MAJALENGKA – MacaKata.com – Undang Undang Tindak Pidana Kekerasan Seksual ( UU TPKS) telah disahkan oleh DPR RI pada Selasa, 12 April 2022 lalu.
Apa keunggulannya dengan UU lainnya, yang masih satu bahasan dan satu substansi membahas perempuan dan kasus-kasus kekerasan seksual. Untuk menjawab ini, Lembaga Perlindungan Anak Indonesia (LPAI) Kabupaten Majalengka menjelaskan sejumlah poin-poin pentingnya.
Ketua LPAI Majalengka, Aris Prayuda mengatakan, pihaknya bersama pengurus menyambut positif tentang disahkannya UU TPKS ini.
”Ada beberapa poin yang paling menonjol. Diantaranya, aparat penegak hukum dilarang menolak perkara,” ujarnya, Jumat, 15 April 2022.
Aris menjelaskan, hal itu memang harus menjadi urgensi paling utama, sehingga diatur bahwa penyidik wajib memproses perkara dan tidak boleh menolak, karena biasanya dalam memproses Tindak Pidana Kekerasan Seksual, pihak korban selalu kekurangan bukti, seperti saksi harus lebih dari satu (sebelumnya dalam UU lain) dan penguat bukti lainnya.
“Nah, dalam UU TPKS ini ada kemudahan bagi para penegak hukum, untuk memproses perkara, satu saksi dengan alat bukti sudah cukup untuk memproses. Keterangan korban dan alat bukti lain sudah cukup. Termasuk keterangan disabilitas, sudah sama dengan alat bukti lainnya,” ujar Aris.
Pria yang kini tengah menyelesaikan program pasca sarjana ini menmbahkan, poin lain yang tak kalah pentingnya dalam UU TPKS ini adalah, ada Klasifikasi Jenis Kekerasan yang tertuang dalam UU ini, ada pada pasal 4 ayat 1 disebutkan jenis-jenisnya :
- Pelecehan seksual Non Fisik
- Pelecehan Seksual Fisik
- Pemaksaan Kontrasepsi
- Pemaksaan Sterilisasi
- Pemaksaan Perkawinan
- Penyiksaan Seksual
- Eksploitasi Seksual
- Perbudakan Seksual
- Kekerasan Seksual Berbasis Elektronik/CyberBullying
“Pada pasal 4 ayat 2, sejumlah TPKS lainnya diantaranya perkosaan, perbuatan cabul, kekerasan seksual dalam lingkup rumah tangga, tindak pidana perdagangan orang untuk eksploitasi seksual,” ujarnya.

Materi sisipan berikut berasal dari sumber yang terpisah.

-- ==== Sys2Proof/Laws/Run.lean ====
section
/-!
SUPPORT. Sys2Proof/Laws/Run.lean: the frame of a step: what the passing of time leaves alone, when settling leaves a block as it is, and
how a write from the host reaches its register.
-/

namespace Sys2Proof.Machine

/-! ### The passing of time -/

@[simp] theorem begun_regs (dt : Nat) (s : State) : (begun dt s).regs = s.blk.regs := rfl
@[simp] theorem begun_logs (dt : Nat) (s : State) : (begun dt s).logs = s.blk.logs := rfl
@[simp] theorem begun_out (dt : Nat) (s : State) : (begun dt s).out = [] := rfl
@[simp] theorem begun_hq (dt : Nat) (s : State) : (begun dt s).hq = s.blk.hq := rfl
@[simp] theorem begun_ing (dt : Nat) (s : State) : (begun dt s).ing = s.blk.ing := rfl
@[simp] theorem begun_ciph (dt : Nat) (s : State) : (begun dt s).ciph = s.blk.ciph := rfl
@[simp] theorem begun_beam (dt : Nat) (s : State) : (begun dt s).beam = s.blk.beam := rfl
@[simp] theorem begun_weave (dt : Nat) (s : State) : (begun dt s).weave = s.blk.weave := rfl
@[simp] theorem begun_ward (dt : Nat) (s : State) : (begun dt s).ward = s.blk.ward := rfl
@[simp] theorem begun_boot (dt : Nat) (s : State) : (begun dt s).boot = s.blk.boot := rfl
@[simp] theorem awake_begun (dt : Nat) (s : State) : awake (begun dt s) = awake s.blk := rfl
@[simp] theorem eventsOn_begun (dt : Nat) (s : State) : eventsOn (begun dt s) = eventsOn s.blk := rfl

/-- A register is not changed by the passing of time. -/
@[simp] theorem rd_begun (dt : Nat) (s : State) (f : Fld) : rd (begun dt s) f = rd s.blk f := rfl
@[simp] theorem rdB_begun (dt : Nat) (s : State) (f : Fld) : rdB (begun dt s) f = rdB s.blk f := rfl

/-! ### Settling -/

/-- Settling leaves a block from which nothing follows. -/
theorem settle_of_still {b a : Block} (h : Still b a) : settle b a = a := by
  obtain ⟨hp, hr, he, hl⟩ := h
  have hw : when (awake a) a (fun b => sendWrites (pumpAll b)) = a := by unfold when; split <;> simp [hp]
  simp only [settle, hw, hr]
  cases h1 : eventsOn a with
  | false => simp [hl]
  | true => simp [he h1, hl]

/-- A command that runs, and from whose effect nothing follows, leaves its effect. -/
theorem runCmd_of_still {dt : Nat} {s : State} {f : Block → Block} (ha : awake s.blk = true)
    (h : Still (begun dt s) (f (begun dt s))) : runCmd dt s f = .next { s with blk := f (begun dt s) } := by
  simp [runCmd, ha, settle_of_still h]

/-- A command that runs leaves `after` of its effect. -/
theorem runCmd_awake {dt : Nat} {s : State} {f : Block → Block} (ha : awake s.blk = true) :
    runCmd dt s f = .next (after dt s f) := by
  simp [runCmd, ha, after]

/-- A command's effect counts only as far as it goes from the block it finds. -/
theorem after_congr {dt : Nat} {s : State} {f g : Block → Block} (h : f (begun dt s) = g (begun dt s)) : after dt s f = after dt s g := by
  simp [after, h]

/-! ### Ready tenants (R65) -/

/-- What `refreshReady` can do: it lists the ready tenants, and changes nothing else but tenants' records. -/
theorem refreshReady_shape (b : Block) :
    ∃ tn, refreshReady b = { b with hq := { b.hq with tenants := tn, ready := readyTenants b } } := by
  unfold refreshReady
  have key (l : List Nat) (v : Block → Nat) (hv : ∀ b tn, v { b with hq := { b.hq with tenants := tn } } = v b) :
      ∀ b : Block, ∃ tn, forEach l b (fun b t => b.updTenant t fun x => { x with tag := max x.tag (v b) })
        = { b with hq := { b.hq with tenants := tn } } := by
    unfold forEach
    induction l with
    | nil => intro b; exact ⟨_, rfl⟩
    | cons t l ih =>
      intro b
      obtain ⟨tn, h⟩ := ih (b.updTenant t fun x => { x with tag := max x.tag (v b) })
      exact ⟨tn, by rw [List.foldl_cons, h]; rfl⟩
  obtain ⟨tn, h⟩ := key ((readyTenants b).filter fun t => !b.hq.ready.contains t) (fun b => b.hq.vtime) (fun _ _ => rfl) b
  refine ⟨tn, ?_⟩
  simp only [h]

/-- Who is ready does not hang on the tenants' records, nor on the list of the ready. -/
theorem readyTenants_tenants (b : Block) (tn : Tab Tenant) (l : List Nat) :
    readyTenants { b with hq := { b.hq with tenants := tn, ready := l } } = readyTenants b := rfl

theorem readyTenants_refreshReady (b : Block) : readyTenants (refreshReady b) = readyTenants b := by
  obtain ⟨tn, h⟩ := refreshReady_shape b
  rw [h]; rfl

/-- `c` is `b` with more sent out, and the counts of codewords moved: no other part differs. -/
def Sends (b c : Block) : Prop := ∃ o hd fb, c = { b with out := b.out ++ o, hdl := hd, fab := fb }

theorem Sends.refl (b : Block) : Sends b b := ⟨[], b.hdl, b.fab, by simp⟩

theorem Sends.trans {a b c : Block} (h1 : Sends a b) (h2 : Sends b c) : Sends a c := by
  obtain ⟨o1, x1, y1, rfl⟩ := h1
  obtain ⟨o2, x2, y2, rfl⟩ := h2
  exact ⟨o1 ++ o2, x2, y2, by simp⟩

theorem Sends.emit (b : Block) (o : Output) : Sends b (emit b o) := ⟨[o], b.hdl, b.fab, rfl⟩

theorem Sends.forEach {α : Type} {f : Block → α → Block} (hf : ∀ b x, Sends b (f b x)) (l : List α) : ∀ b, Sends b (forEach l b f) := by
  unfold Machine.forEach
  induction l with
  | nil => exact Sends.refl
  | cons x l ih => exact fun b => (hf b x).trans (ih _)

theorem Sends.out {b c : Block} (h : Sends b c) {x : Output} (hx : x ∈ b.out) : x ∈ c.out := by
  obtain ⟨o, hd, fb, rfl⟩ := h
  exact List.mem_append_left _ hx

/-- The codewords of a heddle port change what is sent and the count of codewords alone. -/
theorem heddleWords_sends (b : Block) (p : Nat) : Sends b (heddleWords b p) := by
  unfold heddleWords
  simp only
  split
  · exact Sends.refl b
  · exact (Sends.forEach (fun b j => (Sends.emit b _).trans (Sends.emit _ _)) _ b).trans ⟨[], _, _, by rw [List.append_nil]; rfl⟩

/-- The codewords of a shuttle port change what is sent and the count of codewords alone. -/
theorem shuttleWords_sends (b : Block) (p : Nat) : Sends b (shuttleWords b p) := by
  unfold shuttleWords
  simp only
  split
  · exact Sends.refl b
  · exact (Sends.forEach (fun b j => Sends.forEach (fun b l => Sends.emit b _) _ b) _ b).trans ⟨[], _, _, by rw [List.append_nil]⟩

/-- The codewords that carry a step's cells add to what is sent, and change nothing else but the counts of codewords. -/
theorem lines_sends (b : Block) : Sends b (lines b) :=
  (Sends.forEach heddleWords_sends _ b).trans (Sends.forEach shuttleWords_sends _ _)

/-- A vector signalled changes no list of tenants. -/
theorem readyTenants_sendMsix (b : Block) (fn v : Nat) : readyTenants (sendMsix b fn v) = readyTenants b ∧ (sendMsix b fn v).hq.ready = b.hq.ready := by
  unfold sendMsix; split <;> exact ⟨rfl, rfl⟩

/-- After settling, the list of ready tenants is exact. -/
theorem settle_ready (b a : Block) : (settle b a).hq.ready = readyTenants (settle b a) := by
  have key (c : Block) (hc : c.hq.ready = readyTenants c) : (lines c).hq.ready = readyTenants (lines c) := by
    obtain ⟨o, hd, fb, e⟩ := lines_sends c
    rw [e]; exact hc
  have ev (c : Block) (hc : c.hq.ready = readyTenants c) : (eventMsg c).hq.ready = readyTenants (eventMsg c) := by
    have h := readyTenants_sendMsix c 0 (rd c Fld.SYS_EVENT_VEC_VECTOR)
    unfold eventMsg
    rw [h.1, h.2, hc]
  have ready (c : Block) : (refreshReady c).hq.ready = readyTenants (refreshReady c) := by
    obtain ⟨tn, h⟩ := refreshReady_shape c
    rw [h]; rfl
  unfold settle
  apply key
  split
  · exact ev _ (ready _)
  · exact ready _

/-! ### A write from the host -/

/-- A write reaches its register where the die answers, the block decodes it and the register is there. -/
theorem hostWrites_reaches {b : Block} {addr : Nat} {f : Block → Block} {there : Bool} (h1 : awayS b 0 addr = false)
    (h2 : decodes b 0 addr = true) (h3 : there = true) : hostWrites b addr f there = f b := by
  simp [hostWrites, h1, h2, h3]

/-- A write to a die that does not answer is discarded and counted (R570). -/
theorem hostWrites_away {b : Block} {addr : Nat} {f : Block → Block} {there : Bool} (h1 : awayS b 0 addr = true) :
    hostWrites b addr f there = inc b (Fld.SYS_D2D_FORWARD_ABORT 0) := by
  simp [hostWrites, h1]

/-! ### Completions -/

/-- A completion pushed waits behind those of its pair. -/
@[simp] theorem pushCompletion_waiting (b : Block) (fn q : Nat) (c : Completion) :
    ((pushCompletion b fn q c).qp (qpKey fn q)).waiting = (b.qp (qpKey fn q)).waiting ++ [c] := by
  simp [pushCompletion]

/-- Nothing is posted to a full CQ, or while a failed write holds the entries back (R45, R48). -/
theorem postOne_stays {b : Block} {fn q : Nat} (h : cqFull (b.qp (qpKey fn q)) = true ∨ (b.qp (qpKey fn q)).cqHeld = true) :
    postOne b fn q = b := by
  simp only [postOne]
  split
  · rfl
  · simp only [h, ↓reduceIte]

/-- Splitting a span of time. -/
theorem elapse_only_time (d : Nat) (b : Block) : elapse d b = { b with time := (elapse d b).time } := rfl

end Sys2Proof.Machine
end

Poin lainnya, masih kata Aris Prayuda, UU TPKS juga mengatur agar restorative justice, seperti mediasi damai, tidak berlaku dalam kasus tindak pidana kekerasan seksual.
Pengesahan RUU TPKS tentu menjadi angin segar dalam upaya perlindungan perempuan. Pengurus LPAI dan LPA Daerah seluruh Indonesia pun, kini menyambut positif keputusan ini.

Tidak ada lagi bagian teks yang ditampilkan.